En esas condiciones empezamos con el apoyo de la Fundación Pablo
Milanés. Ésta fue, de hecho, la primera orquesta fundada
después de la Revolución sin el apoyo estatal. Pablo Milanés
me ayudó, se enamoró de la idea y fue él quien empezó
a financiar la orquesta que usted ahora ha conocido. La idea era ejecutar
música cubana preferentemente, aunque en nuestros conciertos interpretamos
Mozart, Britten, Elgar, tocamos Bach, piezas de Handel, interpretamos cualquier
repertorio de música clásica y se nos pide a menudo ejecutar
programas completos de música clásica, por lo cual nosotros
realizamos dos programas: uno de música clásica y otro de
música cubana y latinoamericana. Porque lo que siempre buscamos hacer
en todos nuestros conciertos es promover lo latinoamericano y la música
cubana es la música que se desconoce porque en la música
clásica hay centenares de versiones interpretadas por grupos excelentes,
y no sería tan novedoso como mostrar la música de nuestra propia
gente, la cual está ausente de las salas de conciertos no sólo
de Europa, sino incluso de nuestras tierras.
Así es como empezamos. El repertorio era pequeño pero,
afortunadamente, los compositores se han ido adaptado a la idea de la Camerata
y han empezado a producir para ella. De manera que somos ahora una sola orquesta,
con un único repertorio, concebido y escrito para nosotros. Porque
estamos promoviendo una parte de nuestra cultura que se promociona muy poco,
porque sólo una parte de la cultura cubana se conoce bien, pero la
música de baile no significa toda la cultura cubana. Es una parte
innegable de ella, pero no es todo, nosotros no somos sólo eso, somos
más que eso. Así que, en esa base -qué también
tiene sus implicaciones éticas, porque tiene que ver con la mujer,
la mujer cubana, y cómo se proyecta en la sociedad- queremos elevar
una imagen negativa que hay a nuestro alrededor, como la única
visión que se tiene de las mujeres cubanas. Quiero aclarar que, en
el tiempo de mi madre, así como en el tiempo de mis abuelas, ha existido
siempre una mujer educada, decente, altruista, con aspiraciones... pero por
alguna razón, muchas personas que llegan a Cuba sólo ven una
parte de la sociedad y no una imagen total de dicha sociedad.

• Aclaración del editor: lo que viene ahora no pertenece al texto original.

-- ==== Sys2Proof/Laws/Run.lean ====
section
/-! SUPPORT. How an encoded instruction ends, said once: `runOn` and the lifts of an effect on the core. -/

namespace Sys2Proof.Machine

/-- An instruction that runs and whose effect succeeds completes with it. -/
theorem runOn_ok {i : Instr} {f : State → Run State} {s t : State} (h : s.Runs i) (hf : f s = .ok t) :
    runOn i f s = .next { t with last := .done } := by
  have h1 : (s.core s.cur).guardHolds i.guard = true := h.guard
  have h2 : (i.sources ++ i.dests).any (fun r => (s.core s.cur).pendingRegs.contains r) = false := by
    rw [Bool.eq_false_iff]
    intro hc
    obtain ⟨r, hr, hp⟩ := List.any_eq_true.mp hc
    exact h.ready r hr (by simpa [State.me] using hp)
  simp only [runOn, h1, h2, hf, State.finish, Bool.not_true, Bool.false_eq_true, if_false]

/-- An instruction that runs and whose effect ends otherwise ends so. -/
theorem runOn_error {i : Instr} {f : State → Run State} {s : State} {e : Exit} (h : s.Runs i) (hf : f s = .error e) :
    runOn i f s = s.finish (.error e) := by
  have h1 : (s.core s.cur).guardHolds i.guard = true := h.guard
  have h2 : (i.sources ++ i.dests).any (fun r => (s.core s.cur).pendingRegs.contains r) = false := by
    rw [Bool.eq_false_iff]
    intro hc
    obtain ⟨r, hr, hp⟩ := List.any_eq_true.mp hc
    exact h.ready r hr (by simpa [State.me] using hp)
  simp only [runOn, h1, h2, hf, Bool.not_true, Bool.false_eq_true, if_false]

/-- An effect on the core that succeeds. -/
theorem runOn_core {i : Instr} {f : Core → Run Core} {s : State} {c : Core} (h : s.Runs i) (hf : f s.me = .ok c) :
    runOn i (onCore f) s = .next (s.doneAs c) := by
  refine (runOn_ok h (t := s.setCore s.cur c) ?_).trans rfl
  have hf' : f (s.core s.cur) = .ok c := hf
  simp only [onCore, hf']

/-- An effect on the core that ends otherwise. -/
theorem runOn_core_error {i : Instr} {f : Core → Run Core} {s : State} {e : Exit} (h : s.Runs i) (hf : f s.me = .error e) :
    runOn i (onCore f) s = s.finish (.error e) := by
  refine runOn_error h ?_
  have hf' : f (s.core s.cur) = .error e := hf
  simp only [onCore, hf']

/-- An effect on the core that always succeeds. -/
theorem runOn_pure {i : Instr} {f : Core → Core} {s : State} (h : s.Runs i) :
    runOn i (onCorePure f) s = .next (s.doneAs (f s.me)) :=
  runOn_ok h rfl

/-- An instruction whose guard is false has no effect (R164). -/
theorem runOn_guarded_off {i : Instr} {f : State → Run State} {s : State} (h : s.me.guardHolds i.guard = false) :
    runOn i f s = .next s.doneSame := by
  have h1 : (s.core s.cur).guardHolds i.guard = false := h
  simp only [runOn, h1, Bool.not_false, if_true, State.doneSame]

/-- Every encoded instruction answers a next state: it never faults or refuses. -/
theorem runOn_next (i : Instr) (f : State → Run State) (s : State) : ∃ t, runOn i f s = .next t := by
  have hf : ∀ r, ∃ t, s.finish r = .next t := fun r => by
    rcases r with (_ | _) | _ <;> exact ⟨_, rfl⟩
  unfold runOn
  dsimp only
  split
  · exact ⟨_, rfl⟩
  · split
    · exact hf _
    · exact hf _

/-- How an instruction that completed can have ended: guarded off, or with its effect. -/
theorem runOn_done {i : Instr} {f : State → Run State} {s t : State} (h : runOn i f s = .next t) (hd : t.last = .done) :
    (s.me.guardHolds i.guard = false ∧ t = s.doneSame) ∨ ∃ u, f s = .ok u ∧ t = { u with last := .done } := by
  unfold runOn at h
  dsimp only at h
  split at h
  · rename_i hg
    refine .inl ⟨by simpa [State.me] using hg, ?_⟩
    injection h with h
    exact h.symm
  · split at h
    · injection h with h
      subst h
      exact absurd hd (by simp)
    · refine .inr ?_
      cases hr : f s with
      | ok u =>
        simp only [hr, State.finish] at h
        injection h with h
        exact ⟨u, rfl, h.symm⟩
      | error e =>
        cases e <;> simp only [hr, State.finish] at h <;> injection h with h <;> subst h <;> exact absurd hd (by simp)

end Sys2Proof.Machine
end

Me siento afligida cuando, por ejemplo, voy al extranjero y oigo como la
gente habla negativamente de las mujeres cubanas. Me hiere, porque yo soy
una parte de ello, yo soy parte de la nación cubana, una nación
en el sentido más amplio. Y eso también es el porqué
del lenguaje subliminal, parte del mensaje subliminal que la orquesta quiere
transmitir, que en Cuba ha existido siempre una música para escuchar,
la música de cámara. Esta sala [una sala renovada en la Cuban
Interests Section en DC, equivalente a una embajada], es el escenario apropiado
para la música de cámara, para ser interpretada aquí,
en un salón, en un espacio como este en el que nos encontramos hoy.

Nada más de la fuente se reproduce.